About this task »
Of all the lines below, output only those starting at the one with "let hold := o.core?.isSome" and ending at the one with "def arrivedKey (id", both ends included, exactly as written.
──────
/-- A numbered block leaves, and the replay buffer keeps it (R280). -/
def putBlock (s : State) (n : Nat) (c : Cargo) : State :=
  let k := link s n
  let s := updLink s n fun x => { x with txSeq := (k.txSeq + 1) % 1024, held := k.held ++ [(k.txSeq, c, mer s)],
                                         ackAt := if k.held.isEmpty then mer s else k.ackAt }
  emitBlock s n c.typ k.txSeq c.payload

/-- An idle block leaves where ACK or NAK have changed since the last header (R278, R279): the next header says so. -/
def idleBlock (s : State) (n : Nat) : State :=
  let k := link s n
  if fg s F.PORT_LINK_STATUS_STATE n = portActive ∧ k.told ≠ ((k.rxSeq + 1023) % 1024, k.nak) then emitBlock s n 1 k.txSeq [] else s

/-- A packet's header leaves on a port: it is counted and sampled, and a beacon's time is taken (R316). -/
def headerLeaves (s : State) (n : Nat) (pk : Packet) (queued : Nat) : State :=
  let s := updTick s n fun t => { t with tx := t.tx + packetSize pk, wait := max t.wait (mer s - queued) }
  let s := sampleHeader { s with outs := s.outs ++ [.packet n pk.op pk] } n pk false
  if pk.op = 0x0D then
    { s with sync := { s.sync with beacons := SMap.modify s.sync.beacons n fun b => { b with sent := some (mer s) } }, outs := s.outs ++ [.beacon n (mer s)] }
  else s

/-- The flits of the packets that wait fill the next block: 20 positions, null flits after the last (R276, R297). -/
def sendBlock (s : State) (n : Nat) : State :=
  let q := (link s n).txq
  let (sent, rest) := takeFlits (mer s) 20 q
  let s := updLink s n fun x => { x with txq := rest }
  let s := (sent.zip q).foldl (fun s (x, y) => if y.2 = 0 then headerLeaves s n x.1 y.1.time else s) s
  putBlock s n { ctl := none, bytes := sent.flatMap fun x => x.2.2.flatten, packets := sent.map (·.1) }

/-- Blocks leave, link control messages first, while the replay buffer has room. -/
def pumpBlocks : Nat → State → Nat → State
  | 0, s, _ => s
  | f + 1, s, n =>
    let k := link s n
    if replayBlocks ≤ k.held.length then s
    else match k.ctl with
      | m :: ms => pumpBlocks f (putBlock (updLink s n fun x => { x with ctl := ms }) n { ctl := some m, bytes := [], packets := [] }) n
      | [] => if k.txq.isEmpty then s else pumpBlocks f (sendBlock s n) n

/-- What waits for a port leaves while it is ACTIVE and its replay buffer has room. -/
def pump (s : State) (n : Nat) : State :=
  if fg s F.PORT_LINK_STATUS_STATE n ≠ portActive then s else pumpBlocks replayBlocks s n

/-- A link control message leaves in a numbered block (R278): at once outside ACTIVE, where CONFIG exchanges lane reports. -/
def sendControl (s : State) (n kind v : Nat) : State :=
  pumpBlocks 1 (updLink s n fun x => { x with ctl := (kind, v) :: x.ctl }) n

/-- A packet waits for its port, which sends it when it can. -/
def queuePacket (s : State) (n : Nat) (pk : Packet) : State :=
  let s := updLink s n fun x => { x with txq := x.txq ++ [(pk, 0)] }
  let deep := (((link s n).txq).map fun x => 64 + packetSize x.1).foldl (· + ·) 0
  pump (updTick s n fun t => { t with queue := max t.queue deep }) n

/-- A packet leaves on a port, sealed where its sender is confidential. -/
def sendOn (s : State) (n : Nat) (pk : Packet) : State :=
  let (pk, s) := sealPacket s { pk with plane := n, time := mer s }
  queuePacket s n pk

/-- Send a packet of partition p on the next home port towards its destination; with no home port nothing leaves. -/
def sendPacket (s : State) (p : Nat) (pk : Packet) : State :=
  match choosePort s p pk.dst [] with
  | some (n, s') => sendOn s' n pk
  | none => s

/-- The OP of an operation's request (Table 12.2). -/
def RemOp.opCode (o : RemOp) : Nat :=
  match o.why with
  | .coll _ _ _ _ => 0x08
  | _ => if o.write then 0x03 else 0x01

/-- The request packet of an operation. -/
def RemOp.packet (s : State) (o : RemOp) : Packet :=
  { blankPacket s o.part o.opCode o.dst with
    unit := o.unit, lines := o.lines, opId := o.id, tile := o.tile, target := BitVec.ofNat 64 o.la, payload := o.data,
    w5 := o.w5, bound := o.bound }

/-- Replace an outstanding operation. -/
def updOp (s : State) (id : Nat) (f : RemOp → RemOp) : State :=
  { s with xp := { s.xp with ops := s.xp.ops.map fun o => if o.id = id then f o else o } }

/-- Send (or resend) an operation on a home port it has not used while one remains (R299, R305). -/
def sendOp (s : State) (o : RemOp) : State :=
  match choosePort s o.part o.dst o.planes with
  | none => s
  | some (n, s) =>
    let s := updOp s o.id fun o => { o with sends := o.sends + 1, planes := o.planes ++ [n], sentAt := mer s, held := false }
    sendOn s n (o.packet s)

/-- Whether two operations of one core touch a common 64-byte line of one target (R307). -/
def sameLine (a b : RemOp) : Bool :=
  a.dst == b.dst && decide (a.la < b.la + 64 * b.lines) && decide (b.la < a.la + 64 * a.lines)

/-- The core of an operation, when a core's haul request made it. -/
def RemOp.core? (o : RemOp) : Option Nat :=
  match o.why with
  | .haul c _ => some c
  | _ => none

/-- Create an operation of at most 16 lines and send it, unless it must wait for an earlier one of its core (R307). -/
def issueOp (s : State) (p dst la : Nat) (write : Bool) (lines : Nat) (data : List Byte) (unit tl : Nat) (why : Purpose) : Nat × State :=
  let id := s.xp.nextOp
  let o : RemOp := { id := id, part := p, dst := dst, la := la, write := write, lines := lines, data := data, unit := unit, tile := tl,
                     why := why, sends := 0, planes := [], sentAt := mer s, held := false, w5 := 0, bound := 0 }
  let hold := o.core?.isSome && s.xp.ops.any fun q => q.core? == o.core? && sameLine q o
  let s := { s with xp := { s.xp with nextOp := (id + 1) % 2 ^ 32, ops := s.xp.ops ++ [{ o with held := hold }] } }
  (id, if hold then s else sendOp s o)

/-- Split a transfer of n bytes to a peer into operations and issue them; answers their OP_IDs. -/
def issueOps (s : State) (p dst la n : Nat) (write : Bool) (data : List Byte) (unit tl : Nat) (why : Purpose) : List Nat × State :=
  (opPieces (n / 1024 + 2) la n).foldl (fun (acc : List Nat × State) (q : Nat × Nat) =>
    let (ids, s) := acc
    let (id, s) := issueOp s p dst q.1 write (ceilDiv q.2 64) (if write then (data.drop (q.1 - la)).take q.2 else []) unit tl why
    (ids ++ [id], s)) ([], s)

/-- The key of a byte that a peer's response has brought. -/
def arrivedKey (id la : Nat) : Nat := id * 2 ^ 44 + la

/-- The bytes from a peer's memory that have arrived for the engines, when all n have. -/
def arrivedBytes (s : State) (id la n : Nat) : Option (List Byte) :=
  (rangeFrom (arrivedKey id la) n).mapM fun k => SMap.find s.xp.arrived k

/-- What an engine's read gives: the data, a refusal, or that it must wait for a peer. -/
inductive Fetch where
  | data (bytes : List Byte)
  | refused (st ga : Nat)
  | wait
deriving DecidableEq, Repr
──────
Response below »
  let hold := o.core?.isSome && s.xp.ops.any fun q => q.core? == o.core? && sameLine q o
  let s := { s with xp := { s.xp with nextOp := (id + 1) % 2 ^ 32, ops := s.xp.ops ++ [{ o with held := hold }] } }
  (id, if hold then s else sendOp s o)

/-- Split a transfer of n bytes to a peer into operations and issue them; answers their OP_IDs. -/
def issueOps (s : State) (p dst la n : Nat) (write : Bool) (data : List Byte) (unit tl : Nat) (why : Purpose) : List Nat × State :=
  (opPieces (n / 1024 + 2) la n).foldl (fun (acc : List Nat × State) (q : Nat × Nat) =>
    let (ids, s) := acc
    let (id, s) := issueOp s p dst q.1 write (ceilDiv q.2 64) (if write then (data.drop (q.1 - la)).take q.2 else []) unit tl why
    (ids ++ [id], s)) ([], s)

/-- The key of a byte that a peer's response has brought. -/
def arrivedKey (id la : Nat) : Nat := id * 2 ^ 44 + la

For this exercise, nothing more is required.